According to plaintiffs, until 2009, the plan only had BB&T mutual funds, but since then non-proprietary funds have been added. BB&T has also been the plan’s recordkeeper in addition to the primary asset manager of the plan. Plaintiffs allege that through this setup, BB&T profited at the expense of the plan’s participants by allowing the plan to generate excessive revenue sharing which went to BB&T and not engaging in an arm’s length RFP process to find a different recordkeeper. Like other lawsuits filed by the Schlichter firm, they claim these funds are also imprudent when compared to a lineup of Vanguard fund or if separate account or collective trusts had been used rather than mutual funds.

The complaint also alleges that many of the BB&T funds in the plan were poorly performing including Sterling Capital International Fund. Finally, the complaint also attacks the use of a BB&T money market type product rather than a stable value fund, as well as the unitized structure of the BB&T company stock fund in the plan, an issue that also has been litigated in previous cases.

Also worth noting is that a separate lawsuit has been filed against BB&T by a different plaintiffs firm. That suit, Bowers v BB&T will be litigated along with Smith v. BB&T.

Our Thoughts

What is immediately worth noting is that the cases against Oracle and Anthem do NOT involve allegations of self dealing under ERISA. Such allegations have been the lynch pin of trial decisions and settlements in the recent successes by the plaintiff’s ERISA bar. Instead, the claims attack the process and substance of the fiduciary decision making by the defendants.

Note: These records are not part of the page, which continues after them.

/-- What `extractMin` leaves before it sifts down: the last node moved to the top (R147). -/
theorem moveLastToTop_perm (r : NodeIdx) (t : List NodeIdx) :
    (((r :: t).set 0 (heapAt (r :: t) ((r :: t).length - 1))).dropLast).Perm t := by
  rcases List.eq_nil_or_concat t with rfl | ⟨t', x, rfl⟩
  · simp
  · have hlast : heapAt (r :: (t' ++ [x])) ((r :: (t' ++ [x])).length - 1) = x := by
      simp [heapAt, List.getD]
    rw [List.concat_eq_append, hlast, List.set_cons_zero, ← List.cons_append, List.dropLast_concat]
    exact (List.perm_append_singleton x t').symm

/-- Moving a node to the top changes no other position. -/
theorem heapAt_moveToTop (r v : NodeIdx) (t : List NodeIdx) {x : Nat} (hx : x < t.length) (h0 : 0 < x) :
    heapAt ((r :: t).set 0 v).dropLast x = heapAt (r :: t) x := by
  rw [heapAt_eq_getElem (by simpa using hx), heapAt_eq_getElem (by simp; omega), List.getElem_dropLast,
    List.getElem_set_of_ne (by omega)]

/-- `extractMin` takes the least node from a heap without repeats and leaves a heap of the others (R147). -/
theorem extractMin_spec {h : List NodeIdx} (hne : h ≠ []) (hnodup : h.Nodup) (hok : HeapOk m h) :
    ∃ r left, extractMin m h = some (r, left) ∧ h.Perm (r :: left) ∧ HeapOk m left ∧
      ∀ x ∈ left, less m r x = true := by
  obtain ⟨r, t, rfl⟩ := List.exists_cons_of_ne_nil hne
  have htop := rank_top_le m hok
  rw [heapOk_iff_heapFrom] at hok
  have hmoved := moveLastToTop_perm r t
  have hlen := hmoved.length_eq
  have hperm : (siftDown m t.length
      ((r :: t).set 0 (heapAt (r :: t) ((r :: t).length - 1))).dropLast 0).Perm t := by
    rcases Nat.eq_zero_or_pos t.length with h0 | h0
    · obtain rfl := List.length_eq_zero_iff.1 h0
      simp
    · exact (siftDown_perm m _ _ 0 (by omega)).trans hmoved
  refine ⟨r, _, by rw [extractMin, hlen], (hperm.cons r).symm, ?_, fun x hx => ?_⟩
  · rw [heapOk_iff_heapFrom]
    rcases Nat.eq_zero_or_pos t.length with h0 | h0
    · obtain rfl := List.length_eq_zero_iff.1 h0
      simp [HeapFrom]
    · refine siftDown_heapFrom m 0 _ _ 0 (Nat.le_refl _) (by omega) (by omega) ?_ (fun q _ _ _ h0 => by omega)
      intro q hq h0 _ hpar
      rw [hlen] at hq
      rw [heapAt_moveToTop r _ t hq h0, heapAt_moveToTop r _ t (by omega) (by omega)]
      exact hok q (by simp; omega) h0 (Nat.zero_le _)
  · have hx : x ∈ t := hperm.mem_iff.1 hx
    obtain ⟨p, hp, hpx⟩ := List.getElem_of_mem hx
    have hle := htop (p + 1) (by simpa using hp)
    rw [heapAt_eq_getElem (by simp), heapAt_eq_getElem (by simpa using hp), List.getElem_cons_zero,
      List.getElem_cons_succ, hpx] at hle
    exact less_of_rank_le m hle fun he => (List.nodup_cons.1 hnodup).1 (he ▸ hx)

/-- A heap is one for every memory that gives its nodes the same frequencies. -/
theorem HeapOk.congr {m m' : Memory NodeEntry} {h : List NodeIdx} (hok : HeapOk m h)
    (heq : ∀ a ∈ h, m'.node a.toNat = m.node a.toNat) : HeapOk m' h := by
  have hrank : ∀ p < h.length, rank m' (heapAt h p) = rank m (heapAt h p) := fun p hp => by
    rw [heapAt_eq_getElem hp]
    exact rank_congr (heq _ (List.getElem_mem hp))
  rw [heapOk_iff_heapFrom] at hok ⊢
  intro q hq h0 hpar
  rw [hrank q hq, hrank _ (by omega)]
  exact hok q hq h0 hpar

end Heap

end Sys2Proof.Machine

/-! ## BUILD merges the two least nodes each time (spec/42_build.md R161 to R168) -/

namespace Sys2Proof.Machine

/-! ### Trees in NODE -/

theorem Tree.root_mem_indices (t : Tree) : t.root ∈ t.indices := by
  cases t <;> simp [Tree.root, Tree.indices]

theorem Tree.leaves_sublist_indices (t : Tree) : t.leaves.Sublist t.indices := by
  induction t with
  | leaf k => exact .refl _
  | node k l r hl hr => exact (hl.append hr).cons k

/-- Whether NODE holds a tree is a matter of the entries of the tree. -/
theorem Tree.stored_congr {m m' : Memory NodeEntry} {t : Tree} (h : ∀ k ∈ t.indices, m'.node k = m.node k) :
    t.stored m' = t.stored m := by
  induction t with
  | leaf k => simp [Tree.stored, h k (by simp [Tree.indices])]
  | node k l r hl hr =>
    simp only [Tree.indices, List.mem_cons, List.mem_append, forall_eq_or_imp] at h
    obtain ⟨hk, hsub⟩ := h
    rw [Tree.stored, Tree.stored, hk, hsub _ (.inl l.root_mem_indices), hsub _ (.inr r.root_mem_indices),
      hl fun k hk => hsub k (.inl hk), hr fun k hk => hsub k (.inr hk)]
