-- ==== Sys2Proof/Machine/Receiving.lean ====
section
/-! DEFINITION. Channels, reception, acceptance and dispatch (R142 to R148), the command service (R164 to R166). -/

namespace Sys2Proof.Machine

open Sys2Proof

/-! ## Channels (R13, R143, R149) -/

/-- The channel of the note in flight. -/
def flightChannel (s : State) : Option ChanId := (s.na.flight.bind (·.link)).bind (·.channel)

/-- A rise of carrier returns BACKOFF on that channel to DEFER, with at least one tick still to count (R150). -/
def backoffRise (c : ChanId) (s : State) : State :=
  if s.lc.mac = .backoff ∧ flightChannel s = some c then
    (s.withNa (s.na.setFlight fun n =>
      { n with link := n.link.map fun l => { l with remaining := l.remaining.map (max 1) } })).setMac .defer
  else s

/-- A channel whose carrier has risen (R143). -/
def Channel.rise (follow : Bool) (now : Time) (c : Channel) : Channel :=
  { c with
    carrier := true
    jamTime := if follow && !c.jammed then some (plus now (jamTimeTicks : Nat)) else none
    jamClear := none }

/-- CARRIER_RISE (R13, R143, R150). -/
def carrierRise (ch : ChanId) (s : State) : State :=
  let c := s.lc.channel ch
  if c.carrier then s
  else backoffRise ch (s.withLc (s.lc.setChannel ch (c.rise (followed s ch) s.nc.now)))

/-- A channel whose carrier has fallen (R143, R144, R150). -/
def Channel.fall (follow : Bool) (now : Time) (c : Channel) : Channel :=
  { c with
    carrier := false
    jamTime := none
    jamClear := if follow && c.jammed then some (plus now (jamClearTicks : Nat)) else none
    idle := 0
    receiver := none }

/-- CARRIER_FALL (R13, R143, R144): a reception in progress ends as a bad frame. -/
def carrierFall (ch : ChanId) (s : State) : State :=
  let c := s.lc.channel ch
  if c.carrier then
    let l := s.lc.setChannel ch (c.fall (followed s ch) s.nc.now)
    s.withLc { l with bad := if c.receiver.isSome then bump l.bad else l.bad }
  else s

/-- The choice of channel after a change of channel `ch`'s state: always in HELD, in DEFER and BACKOFF when the note's
own channel has become JAMMED (R149). -/
def channelChanged (ch : ChanId) (s : State) : State :=
  match s.lc.mac with
  | .held => serve (chooseChannel s)
  | .defer => if flightChannel s = some ch ∧ (s.lc.channel ch).jammed then serve (chooseChannel s) else s
  | .backoff => if flightChannel s = some ch ∧ (s.lc.channel ch).jammed then serve (chooseChannel s) else s
  | .idle => s
  | .sending => s

/-- JAM_TIME_EXPIRY (R143). -/
def jamTimeExpiry (ch : ChanId) (s : State) : State :=
  let c := s.lc.channel ch
  if expired s.nc.now c.jamTime then
    channelChanged ch (s.withLc (s.lc.setChannel ch { c with jammed := true, jamTime := none }))
  else s

/-- JAM_CLEAR_EXPIRY (R143). -/
def jamClearExpiry (ch : ChanId) (s : State) : State :=
  let c := s.lc.channel ch
  if expired s.nc.now c.jamClear then
    channelChanged ch (s.withLc (s.lc.setChannel ch { c with jammed := false, jamClear := none }))
  else s

/-! ## Reception (R144) -/

/-- A receiver set. -/
def setReceiver (ch : ChanId) (r : Option Bytes) (s : State) : State :=
  s.withLc (s.lc.setChannel ch { s.lc.channel ch with receiver := r })

/-- PREAMBLE_AND_SYNC (R144). -/
def preambleAndSync (ch : ChanId) (s : State) : State :=
  if followed s ch && (s.lc.channel ch).receiver.isNone then setReceiver ch (some []) s else s

/-- The bytes of a reception with those that follow, none in HUNTING or when the receiver is off. -/
def received (s : State) (ch : ChanId) (bytes : Bytes) : Option Bytes :=
  if followed s ch then (s.lc.channel ch).receiver.map (· ++ bytes) else none

/-- The frame that completes with the bytes that follow, if one does (R144). -/
def completed (s : State) (ch : ChanId) (bytes : Bytes) : Option Bytes :=
  (received s ch bytes).filter frameComplete

/-- A frame counted bad (R144, R145). -/
def countBad (s : State) : State := s.withLc { s.lc with bad := bump s.lc.bad }

/-- LEN_ABOVE_96 (R144): the reception ends at the end of the header. -/
def lenAbove96 (ch : ChanId) (bytes : Bytes) (s : State) : State :=
  match received s ch bytes with
  | some bs => if bs.length = 7 ∧ 96 < frameLen bs then countBad (setReceiver ch none s) else s
  | none => s

/-! ## Acceptance (R145 to R148) -/

/-- How a completed frame is judged. -/
inductive Verdict where
  | badCrc
  | otherRun
  | clash
  | dropped
  | note (f : Frame)
  | command (f : Frame)
  deriving DecidableEq, Repr

/-- The frame is handed on to no block (R145 to R148). -/
def Verdict.isDrop : Verdict → Bool
  | .note _ => false
  | .command _ => false
  | .badCrc => true
  | .otherRun => true
  | .clash => true
  | .dropped => true

/-- A frame of the own ID is an own echo (R146). -/
def ownEcho (s : State) : Bool :=
  s.lc.mac == .sending || s.lc.ownEnd.any fun t => within s.nc.now t (plus t (ownGuardTicks : Nat))

/-- The sender's last sequence by the duplicate check (R147). -/
def lastSeqOf (s : State) (sender : Nat) : Option Byte := (entryOf s.ptu.table sender).bind (·.lastSeq)

/-- The sender and duplicate checks and the dispatch by node state (R146 to R148). -/
def judgeSender (s : State) (f : Frame) : Verdict :=
  if f.sender = s.nc.cfg.nodeId then if ownEcho s then .dropped else .clash
  else if f.sender = 0 then .dropped
  else if f.sender = 255 then
    if f.kind = 8 ∧ s.lc.listenerSeq ≠ some f.seq ∧ (s.isRunning = true ∨ s.isClashed = true) then .command f
    else .dropped
  else if f.kind ≠ 8 ∧ lastSeqOf s f.sender ≠ some f.seq ∧ s.isRunning = true then .note f
  else .dropped

/-- The checks of a completed frame, in order (R145 to R148, R7). -/
def judge (s : State) (bs : Bytes) : Verdict :=
  let f := parseFrame bs
  if crcAgrees bs = false then .badCrc
  else if f.run ≠ s.nc.cfg.runNo then .otherRun
  else if s.nc.node = .unnamed then .dropped
  else if kindLengthOk f.kind f.payload = false then .dropped
  else judgeSender s f

/-- What a frame that is not dispatched leaves: counted where its check counts it, or a clash reported (R145, R146). -/
def dropFrame (v : Verdict) (s : State) : State :=
  match v with
  | .badCrc => countBad s
  | .otherRun => s.withLc { s.lc with otherRun := bump s.lc.otherRun }
  | .clash => reportClash s
  | _ => s

/-- The reception of a frame of KIND `kind` from a peer: dispatched to `act` when accepted, else dropped as its check
says; a frame of another kind is no event of the row (entry 7). -/
def noteRow (kind : Nat) (act : Frame → State → State) (ch : ChanId) (bytes : Bytes) (s : State) : State :=
  match completed s ch bytes with
  | none => s
  | some bs =>
    match judge s bs with
    | .note f => if f.kind = kind then act f (setReceiver ch none s) else s
    | .command _ => s
    | v => dropFrame v (setReceiver ch none s)

/-- The reception of a COMMAND frame whose payload the row names: handed to the command service (R147, R164). -/
def commandRow (mine : CommandPayload → Bool) (act : CommandPayload → State → State) (ch : ChanId) (bytes : Bytes)
    (s : State) : State :=
  match completed s ch bytes with
  | none => s
  | some bs =>
    match judge s bs with
    | .note _ => s
    | .command f =>
      let p := commandPayload f.payload
      if mine p then
        let s0 := setReceiver ch none s
        let s1 := s0.withLc { s0.lc with listenerSeq := some f.seq }
        if p.target ≠ s.nc.cfg.nodeId ∧ p.target ≠ 0 then s1
        else if s.isRunning = true ∨ p.code = 5 then act p s1
        else s1
      else s
    | v => dropFrame v (setReceiver ch none s)

/-- A frame that some check drops (R145 to R148). -/
def otherRow (ch : ChanId) (bytes : Bytes) (s : State) : State :=
  match completed s ch bytes with
  | none => s
  | some bs =>
    match judge s bs with
    | .note _ => s
    | .command _ => s
    | v => dropFrame v (setReceiver ch none s)

/-! ## Dispatch of peers' notes (R148) -/

/-- The quiet floor raised by a FIX or ECHO frame of level `lv` (R159). -/
def raiseFloor (lv : Nat) (s : State) : State :=
  serve (s.withNa { s.na with
    floor := max s.na.floor (min lv 6), floorHold := some (plus s.nc.now (floorHoldTicks : Nat)) })

/-- A BURST frame (R98). -/
def handleBurstNote (f : Frame) (s : State) : State :=
  judgeBurstNote f.sender (burstPayload f.payload) (refreshSender f s)

/-- A FIX or ECHO frame (R148, R159). -/
def handleReport (f : Frame) (s : State) : State := raiseFloor f.level (refreshSender f s)

/-! ## The command service (R162, R164 to R166) -/

/-- A QUERY refused (R165). -/
def refuseQuery (s : State) : State := s.withNa { s.na with refused := bump s.na.refused }

/-- The first page of a dump (R165, R166). -/
def startDump (sect : Section) (s : State) : State := serve (startPage ⟨sect, 0⟩ s)

/-- A QUERY of a table (R165). -/
def queryTable (sect : Section) (s : State) : State :=
  if s.nc.cfg.levelReply = 0 then refuseQuery s
  else
    match s.na.dump with
    | none => startDump sect s
    | some _ => refuseQuery s

/-- A QUERY of section STATE (R165). The body is built before the reply is offered, so its notes-dropped counter does not
count a note that the reply itself then replaces on a full queue (entry 15, DESIGN CHOICE). -/
def queryOfState (s : State) : State :=
  if s.nc.cfg.levelReply = 0 then refuseQuery s
  else if s.na.queue.any (·.content.isStateReply) then s
  else offer (.reply (stateReply s)) s.nc.cfg.levelReply none s

/-- HUSH with argument n (R162). -/
def hushCommand (n : Nat) (s : State) : State :=
  if n = 0 then if s.hushed then endHush s else s
  else beginHush n s

/-- An unknown command counted (R164). -/
def countUnknown (s : State) : State := s.withNa { s.na with unknown := bump s.na.unknown }

/-- The payload is a QUERY of section number `n`. -/
def isQuery (n : Nat) (p : CommandPayload) : Bool := p.code == 1 && p.argument == n

/-- The payload is an unknown command (R164). -/
def isUnknown (p : CommandPayload) : Bool :=
  !(decide (1 ≤ p.code) && decide (p.code ≤ 5)) ||
    (p.code == 1 && !(decide (1 ≤ p.argument) && decide (p.argument ≤ 4)))

end Sys2Proof.Machine
end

On the other hand, the cases against Reliance/Insperity and BB&T both involve allegations of self dealing. The case against BB&T has a familiar pattern and is similar to ones previously filed against Ameriprise and Fidelity.

Also worth noting is that the Pledger v. Reliance Trust case may be the first case to address the common practice of outsourced investment managers using their own products/solutions as substitutes for more mainstream target date funds. This is become a more common thing to see in the form of model portfolios and collective trusts. It will be important to pay close attention to the way in which the relationship was established by Reliance and Insperity, as there is definitely a right way to do it and a wrong way. We will make sure to pass along more information when it becomes available in the case.

One final thought I’d like to discuss is one that anyone who has seen me speak has heard…having an outsourced fiduciary provider in most instances will NOT stop a plan sponsor from also being sued. In Pledger v. Reliance Trust, the complaint states that Reliance was selected as the outsourced investment manager and discretionary trustee. But yet Insperity was still sued and it is alleged that they are as much responsible for the claims involving investments as is Reliance, the outsourced fiduciary. While I understand that Insperity has its own independent claims against it, it is worth emphasizing that Insperity as the plan sponsor still needs to fight its way out of this lawsuit, like any other plan sponsor who might get sued would. While a plan sponsor in another situation, or Insperity here, may be able to show that all responsibility over investments was that of the outsourced fiduciary, the time and expense of defending a lawsuit is very real and many times may be more or as much as the ultimate damages that a court could find against them. The ultimate conclusion here is that for a plan sponsor, outsourcing a fiduciary role to a service provider is not a total insulation from risk. And this lawsuit provides a nice example of that. Instead, there should be other valid reasons (of which there are many) for outsourcing fiduciary roles to service providers.

We will continue to monitor these cases and will be posting soon about the other new cases that have recently been filed.